The whole language method relies on assumptions about a child’s pre-school literacy preparation. “It’s a comfortable, middle-class model that assumes basic language skills are in place before the child starts school. And for children who don’t have those skills, it’s like being thrown off the end of the pier to learn to swim,” they say
Tunmer and Chapman’s research indicates that phonics might be a more ‘natural’ way for children to learn to read. They found that most children rely primarily on word-level information to identify unfamiliar words, even though they have been told to do otherwise. Their study asked children in years one and two: “When you are reading on your own and come across a word you don’t know, what do you do to try to figure out what the word is?”

The results showed that at each year level most children said they used word–level information to identify unfamiliar words in text, and the tendency increased as the children grew older, from 52 percent in year one to 66 percent in year two.

Even more revealing was the relationship between how children identify unfamiliar words and their later reading achievement. The research showed that children who were placed in Reading Recovery were four-and-a-half times more likely to have said in their first year at school that they preferred to use contextual guessing and picture cues when confronted with an unfamiliar word. They say phonological awareness at school entry is the best single predictor of future reading achievement.

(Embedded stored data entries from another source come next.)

-- ==== Sys2Proof/Laws/KeepPcieOps.lean ====
section
/-! SUPPORT. The operations of Machine/PcieOps.lean keep State.Sound. -/

namespace Sys2Proof.Machine

variable {k0 k1 k2 k3 k4 k5 k6 k7 k8 k9 k10 k11 k12 k13 k14 k15 k16 k17 : Bool}

theorem State.updSeg_sound {o : State} {s : State} {k : ℕ} {f : SegH → SegH} (hS : s.Sound ⟨k0, k1, k2, k3, k4, k5,
    k6, k7, k8, k9, k10, k11, k12, false, k14, k15, k16, k17⟩ o) : (State.updSeg s k f).Sound ⟨k0, k1, k2, k3, k4, k5,
    k6, k7, k8, k9, k10, k11, k12, false, k14, k15, k16, k17⟩ o := by
  unfold State.updSeg; try dsimp only
  with_reducible repeat' first | assumption | intro _ | apply State.onPcie_sound

theorem State.updFn_sound {o : State} {s : State} {port : ℕ} {f : ℕ} {g : FnH → FnH} (hS : s.Sound ⟨k0, k1, k2, k3,
    k4, k5, k6, k7, k8, k9, k10, k11, k12, false, k14, k15, k16, k17⟩ o) : (State.updFn s port f g).Sound ⟨k0, k1, k2,
    k3, k4, k5, k6, k7, k8, k9, k10, k11, k12, false, k14, k15, k16, k17⟩ o := by
  unfold State.updFn; try dsimp only
  with_reducible repeat' first | assumption | intro _ | apply State.onPcie_sound

theorem State.hpEvent_sound {o : State} {s : State} {k : Nat} {fl : Fld} (hS : s.Sound ⟨false, k1, k2, k3, k4, k5, k6,
    k7, k8, k9, k10, k11, k12, k13, k14, false, false, k17⟩ o) : (State.hpEvent s k fl).Sound ⟨false, k1, k2, k3, k4,
    k5, k6, k7, k8, k9, k10, k11, k12, k13, k14, false, false, k17⟩ o := by
  unfold State.hpEvent; try dsimp only
  with_reducible repeat' first
    | assumption | intro _ | apply State.setF_sound | apply State.record_sound | apply State.raiseOwn_sound
    | apply ite_sound | apply ite_fst_sound

theorem State.issueReq_sound {o : State} {s : State} {k : Nat} {r : PcieReq} (hS : s.Sound ⟨k0, k1, k2, k3, k4, k5,
    k6, k7, k8, k9, k10, k11, k12, false, k14, k15, false, k17⟩ o) : (State.issueReq s k r).Sound ⟨k0, k1, k2, k3, k4,
    k5, k6, k7, k8, k9, k10, k11, k12, false, k14, k15, false, k17⟩ o := by
  unfold State.issueReq; try dsimp only
  repeat' first
    | with_reducible assumption | with_reducible intro _ | with_reducible apply State.send_sound
    | with_reducible apply State.updSeg_sound | with_reducible apply ite_sound | with_reducible apply ite_fst_sound
    | split

theorem State.kickReqs_sound {o : State} {s : State} {k : Nat} (hS : s.Sound ⟨k0, k1, k2, k3, k4, k5, k6, k7, k8, k9,
    k10, k11, k12, false, k14, k15, false, k17⟩ o) : (State.kickReqs s k).Sound ⟨k0, k1, k2, k3, k4, k5, k6, k7, k8,
    k9, k10, k11, k12, false, k14, k15, false, k17⟩ o := by
  unfold State.kickReqs; try dsimp only
  repeat' first
    | with_reducible assumption | with_reducible intro _ | with_reducible apply State.issueReq_sound
    | with_reducible apply State.updSeg_sound | with_reducible apply ite_sound | with_reducible apply ite_fst_sound
    | with_reducible apply each_sound | with_reducible apply each_fst_sound
    | with_reducible refine each_fst_sound' (by assumption) ?_ ?_ | split

theorem State.postWrite_sound {o : State} {s : State} {k : Nat} {addr : Nat} {bytes : List Byte} (hS : s.Sound ⟨k0,
    k1, k2, k3, k4, k5, k6, k7, k8, k9, k10, k11, k12, false, k14, false, false, k17⟩ o) : (State.postWrite s k addr
    bytes).Sound ⟨k0, k1, k2, k3, k4, k5, k6, k7, k8, k9, k10, k11, k12, false, k14, false, false, k17⟩ o := by
  unfold State.postWrite; try dsimp only
  with_reducible repeat' first
    | assumption | intro _ | apply State.record_sound | apply State.issueReq_sound | apply ite_sound
    | apply ite_fst_sound

theorem State.winFail_sound {o : State} {s : State} {r : WinReq} (hS : s.Sound ⟨k0, k1, k2, k3, k4, k5, k6, k7, k8,
    k9, k10, k11, k12, k13, k14, false, false, k17⟩ o) : (State.winFail s r).Sound ⟨k0, k1, k2, k3, k4, k5, k6, k7,
    k8, k9, k10, k11, k12, k13, k14, false, false, k17⟩ o := by
  unfold State.winFail; try dsimp only
  repeat' first
    | with_reducible assumption | with_reducible intro _ | with_reducible apply State.failAcc_sound
    | with_reducible apply State.reply_sound | with_reducible apply ite_sound | split

theorem State.winDone_sound {o : State} {s : State} {r : WinReq} (hS : s.Sound ⟨k0, k1, k2, k3, k4, k5, k6, k7, k8,
    k9, k10, k11, k12, k13, k14, false, false, k17⟩ o) : (State.winDone s r).Sound ⟨k0, k1, k2, k3, k4, k5, k6, k7,
    k8, k9, k10, k11, k12, k13, k14, false, false, k17⟩ o := by
  unfold State.winDone; try dsimp only
  repeat' first
    | with_reducible assumption | with_reducible intro _ | with_reducible apply State.deliver_sound
    | with_reducible apply State.reply_sound | with_reducible apply ite_sound | split

theorem State.winAccess_sound {o : State} {s : State} {w : WindowRec} {r : WinReq} {part : Nat} {pa : Nat} {size :
    Nat} {wr : Option Line} (hS : s.Sound ⟨k0, k1, k2, k3, k4, k5, k6, k7, k8, k9, k10, k11, k12, false, k14, false,
    false, k17⟩ o) : (State.winAccess s w r part pa size wr).Sound ⟨k0, k1, k2, k3, k4, k5, k6, k7, k8, k9, k10, k11,
    k12, false, k14, false, false, k17⟩ o := by
  unfold State.winAccess; try dsimp only
  repeat' first
    | with_reducible assumption | with_reducible intro _ | with_reducible apply State.record_sound
    | with_reducible apply State.winFail_sound | with_reducible apply State.winDone_sound
    | with_reducible apply State.postWrite_sound | with_reducible apply State.issueReq_sound
    | with_reducible apply ite_sound | with_reducible apply ite_fst_sound | split

theorem State.farSend_sound {o : State} {s : State} {a : Acc} {dst : Unt} (hS : s.Sound ⟨false, k1, k2, k3, false, k5,
    k6, k7, k8, k9, k10, k11, k12, k13, k14, k15, false, k17⟩ o) : (State.farSend s a dst).Sound ⟨false, k1, k2, k3,
    false, k5, k6, k7, k8, k9, k10, k11, k12, k13, k14, k15, false, k17⟩ o := by
  unfold State.farSend; try dsimp only
  repeat' first
    | with_reducible assumption | with_reducible intro _ | with_reducible apply State.onCache_sound
    | with_reducible apply State.countTo_sound | with_reducible refine State.newTxn_sound' (by assumption) ?_
    | with_reducible apply State.newTxn_sound | with_reducible apply State.send_sound | with_reducible apply ite_sound
    | with_reducible apply ite_fst_sound | split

The professors advocate a systematic approach to the teaching of phonics, where children learn letter-sound patterns outside the context of reading text, but are also taught how to use these skills during reading. Tunmer says it is like learning to play tennis, where you need to play the game to improve, but you also need to practise the skills of different components of the game, like the serve, backhand and volley.

Reading Recovery was developed in 1985 by whole language advocate Marie Clay to help children having trouble learning to read after a year of formal reading instruction. But where it falls down, say Tunmer and Chapman, is that it provides more of the same type of reading instruction that these children have already failed at.

Their studies showed that children selected for Reading Recovery showed major deficiencies in phonological processing skills. But they also showed Reading Recovery did not eliminate these deficiencies. Even for children considered to have succeeded in the Reading Recovery programme, it failed to significantly improve their literacy development, they say. Their studies found that these children showed no sign of accelerated reading performance, and one year after completing the programme they were performing at about one year below age-appropriate levels.

Proponents of whole language favour a literature-based approach to teaching reading, using ‘real books’ that contain a full story per book. The phonics reading programmes, which use graded books based on controlled vocabulary and sentence structure, are dismissed as being non-authentic and uninteresting.

The professors agree that this point has merit, and certainly early phonics-based books, like the Janet and John series, were designed to emphasise particular letter-sound patterns without much regard for producing an interesting story.

“The authentic literature fits with the philosophy of reading for meaning and enjoyment, but it actually places a greater need for word identification strategies because there are more unfamiliar words being introduced.”

But the good news is there are books that offer a compromise, teaching letter-sound skills while still being interesting. The Dr Seuss series, for instance, uses rhyme, humour and repetition to hold children’s attention, while focusing on repeated letter-sound patterns to teach the basics of phonics.